Apache Storm Tutorial
Apache Storm is a free and open source distributed realtime computation system. Storm makes it easy to reliably process unbounded streams of data, doing for realtime processing what Hadoop did for batch processing. Storm has many use cases: realtime analytics, online machine learning, continuous computation, distributed RPC, ETL, and more. Storm is fast: a benchmark clocked it at over a million tuples processed per second per node.
Five characteristics make Storm ideal for real-time data processing workloads. Storm is:
- Fast – benchmarked as processing one million 100 byte messages per second per node
- Scalable – with parallel calculations that run across a cluster of machines
- Fault-tolerant – when workers die, Storm will automatically restart them. If a node dies, the worker will be restarted on another node.
- Reliable – Storm guarantees that each unit of data (tuple) will be processed at least once or exactly once. Messages are only replayed when there are failures.
- Easy to operate – standard configurations are suitable for production on day one. Once deployed, Storm is easy to operate.
Here are some typical “prevent” and “optimize” use cases for Storm
|“Prevent” Use Cases||“Optimize” Use Cases|
Components of a Storm cluster:
A Storm cluster is superficially similar to a Hadoop cluster. Whereas on Hadoop you run “MapReduce jobs”, on Storm you run “topologies”. “Jobs” and “topologies” themselves are very different — one key difference is that a MapReduce job eventually finishes, whereas a topology processes messages forever (or until you kill it).
There are two kinds of nodes on a Storm cluster: the master node(called the “Nimbus“) and the worker nodes(called the “Supervisor“).
All coordination between Nimbus and the Supervisors is done through a Zookeeper cluster. Additionally, the Nimbus daemon and Supervisor daemons are fail-fast and stateless; all state is kept in Zookeeper or on local disk. This means you can kill -9 Nimbus or the Supervisors and they’ll start back up like nothing happened. This design leads to Storm clusters being incredibly stable.
The basic primitives Storm provides for doing stream transformations are “spouts” and “bolts“. Spouts and bolts have interfaces that you implement to run your application-specific logic.

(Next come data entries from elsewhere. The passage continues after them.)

theorem tickEnd_memOk (s : State) (h : MemOk s) : MemOk (tickEnd s) := by
  unfold tickEnd
  repeat' (first | with_reducible assumption | with_reducible refine memOk_of_core (setsTick_core _) ?_ | with_reducible refine memOk_of_core (trackTick_core _ _) ?_ | with_reducible refine memOk_of_core (slotsTick_core _) ?_ | with_reducible refine memOk_of_core (correct_core _ _) ?_ | with_reducible refine memOk_of_core (aduTick_core _ _) ?_ | with_reducible refine memOk_of_core (brakeTick_core _) ?_ | with_reducible refine memOk_of_core (ironTick_core _) ?_ | with_reducible refine memOk_of_core (fireflyTick_core _) ?_ | with_reducible refine memOk_of_core (sweepTick_core _ _) ?_ | with_reducible refine mtTickEnd_memOk _ _ ?_ | with_reducible refine memOk_of_core (bwTick_core _) ?_ | with_reducible refine memOk_of_core (antTick_core _ _) ?_ | with_reducible refine memOk_of_core (ptpTick_core _) ?_ | with_reducible refine memOk_of_core (kdSettle_core _ _) ?_ | with_reducible refine memOk_of_core (dfTick_core _ _) ?_ | (with_reducible refine memOk_forRange (fun _ _ _ => ?_) _ ?_) | (simp only [memOk_mk_iff, memOk_fold]) | with_reducible refine Memory.wf_mwrite _ ?_ _ _ | with_reducible refine Memory.wf_mset ?_ _ _ | with_reducible refine Memory.wf_filter _ ?_ | with_reducible refine Memory.wf_mputs ?_ _ _ | with_reducible refine Memory.wf_sset ?_ _ _ | with_reducible refine Memory.wf_foldl (fun _ _ _ => ?_) _ ?_ | with_reducible refine Memory.wf_foldl_snd (fun _ _ _ => ?_) _ ?_ | split | (simp only []))

theorem tickBegin_memOk (s : State) (h : MemOk s) : MemOk (tickBegin s) := by
  unfold tickBegin
  repeat' (first | with_reducible assumption | with_reducible refine memOk_of_core (aduTick_core _ _) ?_ | with_reducible refine memOk_of_core (hbTick_core _) ?_ | with_reducible refine memOk_of_core (safeLegs_core _) ?_ | with_reducible refine memOk_of_core (legBegin_core _ _) ?_ | with_reducible refine memOk_of_core (chainSync_core _) ?_ | with_reducible refine memOk_of_core (lockDeliver_core _ _) ?_ | with_reducible refine memOk_of_core (carStarts_core _) ?_ | with_reducible refine memOk_of_core (safeClear_core _ _) ?_ | with_reducible refine mtSync_memOk _ _ ?_ | with_reducible refine memOk_of_core (sarDue_core _ _) ?_ | (with_reducible refine memOk_forRange (fun _ _ _ => ?_) _ ?_) | (simp only [memOk_mk_iff, memOk_fold]) | with_reducible refine Memory.wf_mwrite _ ?_ _ _ | with_reducible refine Memory.wf_mset ?_ _ _ | with_reducible refine Memory.wf_filter _ ?_ | with_reducible refine Memory.wf_mputs ?_ _ _ | with_reducible refine Memory.wf_sset ?_ _ _ | with_reducible refine Memory.wf_foldl (fun _ _ _ => ?_) _ ?_ | with_reducible refine Memory.wf_foldl_snd (fun _ _ _ => ?_) _ ?_ | split | (simp only []))

theorem pclk_memOk (s : State) (h : MemOk s) : MemOk (pclk s) := by
  unfold pclk
  repeat' (first | with_reducible assumption | with_reducible refine tickEnd_memOk _ ?_ | with_reducible refine tickBegin_memOk _ ?_ | (simp only [memOk_mk_iff, memOk_fold]) | with_reducible refine Memory.wf_mwrite _ ?_ _ _ | with_reducible refine Memory.wf_mset ?_ _ _ | with_reducible refine Memory.wf_filter _ ?_ | with_reducible refine Memory.wf_mputs ?_ _ _ | with_reducible refine Memory.wf_sset ?_ _ _ | with_reducible refine Memory.wf_foldl (fun _ _ _ => ?_) _ ?_ | with_reducible refine Memory.wf_foldl_snd (fun _ _ _ => ?_) _ ?_ | split | (simp only []))

end Sys2Proof.Machine
end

A spout is a source of streams. For example, a spout may read tuples off of a Kestrel queue and emit them as a stream. Or a spout may connect to the Twitter API and emit a stream of tweets.
A bolt consumes any number of input streams, does some processing, and possibly emits new streams. Complex stream transformations, like computing a stream of trending topics from a stream of tweets, require multiple steps and thus multiple bolts. Bolts can do anything from run functions, filter tuples, do streaming aggregations, do streaming joins, talk to databases, and more.